Les Folies ne sont pas comme les autres théâtres: il n'y a pas de foyer pour les artistes; les coulisses sont si petites qu'on attend son entrée dans sa loge; ces loges sont grandes et claires comme le dedans d'une malle fermée; on s'y ennuie à périr, c'est pourquoi j'étais allée faire une petite visite à toutes ces dames; mais les abords n'avait pas été chose facile; toutes s'étaient écriées en apprenant que j'étais engagée et que j'allais débuter aux Folies:

—C'est indigne de nous donner une Mogador pour camarade! Quelle estime le monde aura-t-il maintenant pour les actrices des Folies?

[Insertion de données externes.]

-- ==== Sys2Proof/Machine/Arith.lean ====
section
/-! DEFINITION. Reduction arithmetic: the arithmetic control word, exact operations, roundings, flags, the fold of one child
and the root's final step (R177 to R180, R184 to R197). -/

namespace Sys2Proof.Machine

/-! ## Control -/

/-- The fields of an arithmetic control word (R178). -/
structure Acw where
  rfmt : Nat
  op : Nat
  blk : Bool
  /-- 0 RNE, 1 RTZ, 2 SR. -/
  rnd : Nat
  strict : Bool
  carry : Bool
  wrap : Bool
  deriving DecidableEq, Repr, Inhabited

/-- The fields of a control word (R178). -/
def Acw.ofWord (w : BitVec 16) : Acw :=
  { rfmt := (w.extractLsb' 12 4).toNat, op := (w.extractLsb' 8 3).toNat, blk := w.getLsbD 11, rnd := (w.extractLsb' 6 2).toNat,
    strict := w.getLsbD 5, carry := w.getLsbD 4, wrap := w.getLsbD 3 }

/-- The index of the segment format (R179): RFMT, or its carry format; the carry of a blocked format is FP32 (R168). -/
def Acw.segIdx (a : Acw) (l : List Word) : Nat := if a.carry then (if a.blk then 0 else (fmtOf l a.rfmt).carry) else a.rfmt

/-- The header's `OP` field: the control word's, with `BLK` (R177, R178, R206). -/
def Acw.op4 (a : Acw) : Nat := 8 * b2n a.blk + a.op

/-- The segment format, and whether it is blocked (R179). -/
def Acw.segFmt (a : Acw) (l : List Word) : Fmt := fmtOf l (a.segIdx l)
def Acw.segBlk (a : Acw) : Bool := a.blk && !a.carry

/-- Elements of a full segment (R180). -/
def Acw.full (a : Acw) (l : List Word) : Nat := (a.segFmt l).full a.segBlk

/-- Formats of width 4 and 6 are used only blocked (R168, R170). -/
def Fmt.onlyBlocked (f : Fmt) : Bool := f.kind == 0 && decide (f.width = 4 ∨ f.width = 6)

/-- A format with the blocked use that is asked of it (R179). -/
def Fmt.useOk (f : Fmt) (blk : Bool) : Bool := f.valid && !f.carryOnly && (if blk then f.mxok else !f.onlyBlocked)

/-- The class: 0 float, 1 integer; every blocked format is a float (R168). -/
def Fmt.cls (f : Fmt) (blk : Bool) : Nat := if blk then 0 else f.kind

/-- The rules of R179 for a member's contribution format `c` and control word `w` with `n` elements. -/
def acwOk (l : List Word) (w : BitVec 16) (c n : Nat) : Bool :=
  let a := Acw.ofWord w
  let r := fmtOf l a.rfmt
  let f := fmtOf l c
  r.useOk a.blk && f.useOk a.blk && a.rnd != 3 && w.extractLsb' 0 3 == 0 &&
  (match a.op with
   | 3 | 4 => r.cls a.blk == 0
   | 5 | 6 | 7 => r.cls a.blk == 1 && !a.blk
   | _ => true) &&
  f.cls a.blk == r.cls a.blk && decide (f.cost a.blk ≤ (a.segFmt l).cost a.segBlk) && (!a.blk || n % 32 == 0)

/-! ## Draws -/

/-- One iteration of the draw's mixing (R190). -/
def srStep (s : Word × Word × Word) : Word × Word × Word :=
  let a := s.1 + s.2.1
  let c := rotl32 (s.2.2 ^^^ a) 13
  let b := s.2.1 + c
  (rotl32 (a ^^^ b) 7, b, c)

/-- The 24-bit draw of an element (R190). -/
def srDraw (coll seg elem : Nat) (seed : Word) : Nat :=
  let b : Word := BitVec.ofNat 32 (coll % 65536 * 65536 + seg / 16)
  let c : Word := BitVec.ofNat 32 (seg % 16 * 2 ^ 28 + elem)
  ((srStep (srStep (srStep (seed, b, c)))).1 >>> 8).toNat

/-! ## Flags (R194) -/

/-- The segment arithmetic flags, from bit 7 down. -/
structure Saf where
  iovf : Bool := false
  sat : Bool := false
  inf : Bool := false
  nan : Bool := false
  iv : Bool := false
  of_ : Bool := false
  uf : Bool := false
  ix : Bool := false
  deriving DecidableEq, Repr, Inhabited

/-- The union of two flag bytes. -/
def Saf.or (a b : Saf) : Saf :=
  { iovf := a.iovf || b.iovf, sat := a.sat || b.sat, inf := a.inf || b.inf, nan := a.nan || b.nan, iv := a.iv || b.iv,
    of_ := a.of_ || b.of_, uf := a.uf || b.uf, ix := a.ix || b.ix }

/-- The flag byte (R194). -/
def Saf.byte (a : Saf) : BitVec 8 :=
  BitVec.ofBool a.iovf ++ BitVec.ofBool a.sat ++ BitVec.ofBool a.inf ++ BitVec.ofBool a.nan ++ BitVec.ofBool a.iv ++ BitVec.ofBool a.of_ ++
  BitVec.ofBool a.uf ++ BitVec.ofBool a.ix

/-- Fast mode raises no exception flag (R193). -/
def Saf.mask (strict : Bool) (a : Saf) : Saf := if strict then a else { a with iv := false, of_ := false, uf := false, ix := false }

/-! ## Rounding -/

/-- How a rounding goes: the mode, strictness, the draw and the integer choice (R178, R190). -/
structure Rnd where
  mode : Nat
  strict : Bool
  draw : Nat
  wrap : Bool
  deriving DecidableEq, Repr, Inhabited

/-- `m * 2^e` as a multiple of `2^q`, and whether something was lost (R189, R190). -/
def Rnd.quant (r : Rnd) (m : Nat) (e q : Int) : Nat × Bool :=
  if q ≤ e then (m * 2 ^ (e - q).toNat, false)
  else
    let sh := (q - e).toNat
    let k := m / 2 ^ sh
    let rem := m % 2 ^ sh
    if rem = 0 then (k, false)
    else
      let up := match r.mode with
        | 0 => decide (2 ^ sh < 2 * rem ∨ (2 * rem = 2 ^ sh ∧ k % 2 = 1))
        | 2 => decide (2 ^ 24 ≤ rem * 2 ^ 24 / 2 ^ sh + r.draw)
        | _ => false
      (if up then k + 1 else k, true)

/-- floor(log2 (m * 2^e)) of a non-zero magnitude. -/
def flog2 (m : Nat) (e : Int) : Int := (Nat.log2 m : Int) + e

/-- The result of rounding a magnitude into a format: the multiple, its unit, whether inexact, whether tiny (R189, R191). -/
def Fmt.quant (f : Fmt) (r : Rnd) (m : Nat) (e : Int) : Nat × Int × Bool × Bool :=
  if f.kind = 1 then
    let x := r.quant m e (-6)
    (x.1, -6, x.2, decide (flog2 m e < -6))
  else
    let l := flog2 m e
    let q := max l f.emin - (f.mbits : Int)
    let x := r.quant m e q
    let y := r.quant m e (l - (f.mbits : Int))
    (x.1, q, x.2, decide (l < f.emin) && gtPow 1 f.emin y.1 (l - (f.mbits : Int)))

/-- A code from sign, exponent field and trailing significand. -/
def Fmt.fields (f : Fmt) (s : Bool) (ef fr : Nat) : Nat := b2n s * 2 ^ (f.ebits + f.mbits) + ef * 2 ^ f.mbits + fr

/-- The code of the magnitude `k * 2^q` that rounding gave. -/
def Fmt.code (f : Fmt) (s : Bool) (k : Nat) (q : Int) : Nat :=
  if f.kind = 1 then (if s then (2 ^ f.width - k) % 2 ^ f.width else k % 2 ^ f.width)
  else if k < 2 ^ f.mbits then f.fields s 0 k
  else if k < 2 ^ (f.mbits + 1) then f.fields s (q + (f.mbits : Int) + (f.bias : Int)).toNat (k - 2 ^ f.mbits)
  else f.fields s (q + 1 + (f.mbits : Int) + (f.bias : Int)).toNat (k / 2 - 2 ^ f.mbits)

/-- The code of the largest finite value of a sign. -/
def Fmt.big (f : Fmt) (s : Bool) : Nat :=
  if f.kind = 1 then (if s then 2 ^ f.width - (2 ^ f.mbits - 1) else 2 ^ f.mbits - 1) else f.fields s f.maxFields.1 f.maxFields.2

/-- Whether a format encodes infinities, and whether it encodes NaNs. -/
def Fmt.hasInf (f : Fmt) : Bool := f.kind == 0 && f.specials == 0
def Fmt.hasNan (f : Fmt) : Bool := f.kind == 0 && decide (f.specials ≤ 1)

/-- The code of a NaN in a format that encodes NaNs: canonical in fast mode, sign and payload kept and quieted in strict mode
(R173, R193, R195). -/
def Fmt.nanCode (f : Fmt) (strict s : Bool) (p : Nat) : Nat :=
  if f.specials = 1 then f.fields (strict && s) f.top (2 ^ f.mbits - 1)
  else f.fields (strict && s) f.top (2 ^ (f.mbits - 1) + (if strict then alignBits p 22 (f.mbits - 1) else 0))

/-- Out of range (R192): the code, with none for a NaN block, and the flags; `ovf` says that a finite value overflowed. -/
def Fmt.range (f : Fmt) (r : Rnd) (blk s ovf : Bool) : Option Nat × Saf :=
  let fl : Saf := if ovf then { of_ := true, ix := true } else { iv := true }
  if !r.strict then (some (f.big s), { sat := true })
  else if r.mode = 1 then (some (f.big s), fl)
  else if f.hasInf then (some (f.fields s f.top 0), fl)
  else if f.hasNan then (some (f.fields s f.top (2 ^ f.mbits - 1)), fl)
  else if blk then (none, fl)
  else (some (f.big s), fl)

/-- An exact integer in an integer format (R188). -/
def Fmt.encInt (f : Fmt) (wrap : Bool) (v : Int) : Nat × Saf :=
  let lo : Int := -(2 ^ f.mbits : Nat)
  let hi : Int := (2 ^ f.mbits : Nat) - 1
  let md (x : Int) : Nat := (x % ((2 ^ f.width : Nat) : Int)).toNat
  if lo ≤ v ∧ v ≤ hi then (md v, {})
  else (if wrap then md v else md (clampI lo hi v), { iovf := true })

/-- One rounding of an exact value into an unblocked format (R189 to R195). -/
def Fmt.encode (f : Fmt) (r : Rnd) (v : FVal) : Nat × Saf :=
  match v with
  | .int x => f.encInt r.wrap x
  | .zero s => (if f.kind = 1 then 0 else f.fields s 0 0, {})
  | .inf s =>
    if f.hasInf then (f.fields s f.top 0, {})
    else
      let x := f.range r false s false
      (x.1.getD 0, x.2)
  | .nan s q p =>
    let iv : Saf := { iv := r.strict && !q }
    if f.hasNan then (f.nanCode r.strict s p, iv)
    else (f.fields (r.strict && s) 0 0, iv.or { nan := true, iv := r.strict })
  | .fin s m e =>
    let x := f.quant r m e
    if gtPow x.1 x.2.1 f.maxFin.1 f.maxFin.2 then
      let y := f.range r false s true
      (y.1.getD 0, y.2)
    else (f.code s x.1 x.2.1, Saf.mask r.strict { ix := x.2.2.1, uf := x.2.2.1 && x.2.2.2 })

/-! ## Blocks (R197) -/

/-- The magnitude of a finite value. -/
def FVal.mag : FVal → Option (Nat × Int)
  | .fin _ m e => some (m, e)
  | _ => none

Si la morsure d'un chien vous rend enragée, les méchancetés dirigées contre vous à tout propos, souvent sans motif et toujours sans en avoir le droit, peuvent bien vous rendre un peu méchante.

Une seule de mes compagnes me donna des conseils et fut très-bonne pour moi, Mme Odry.

Quant aux hommes, c'était autre chose; Hensey, Coutard, Boisselot, Hoster, tous étaient charmants pour moi, et se disputaient le plaisir de me donner des avis dont j'avais grand besoin et que je m'efforçais à suivre de mon mieux.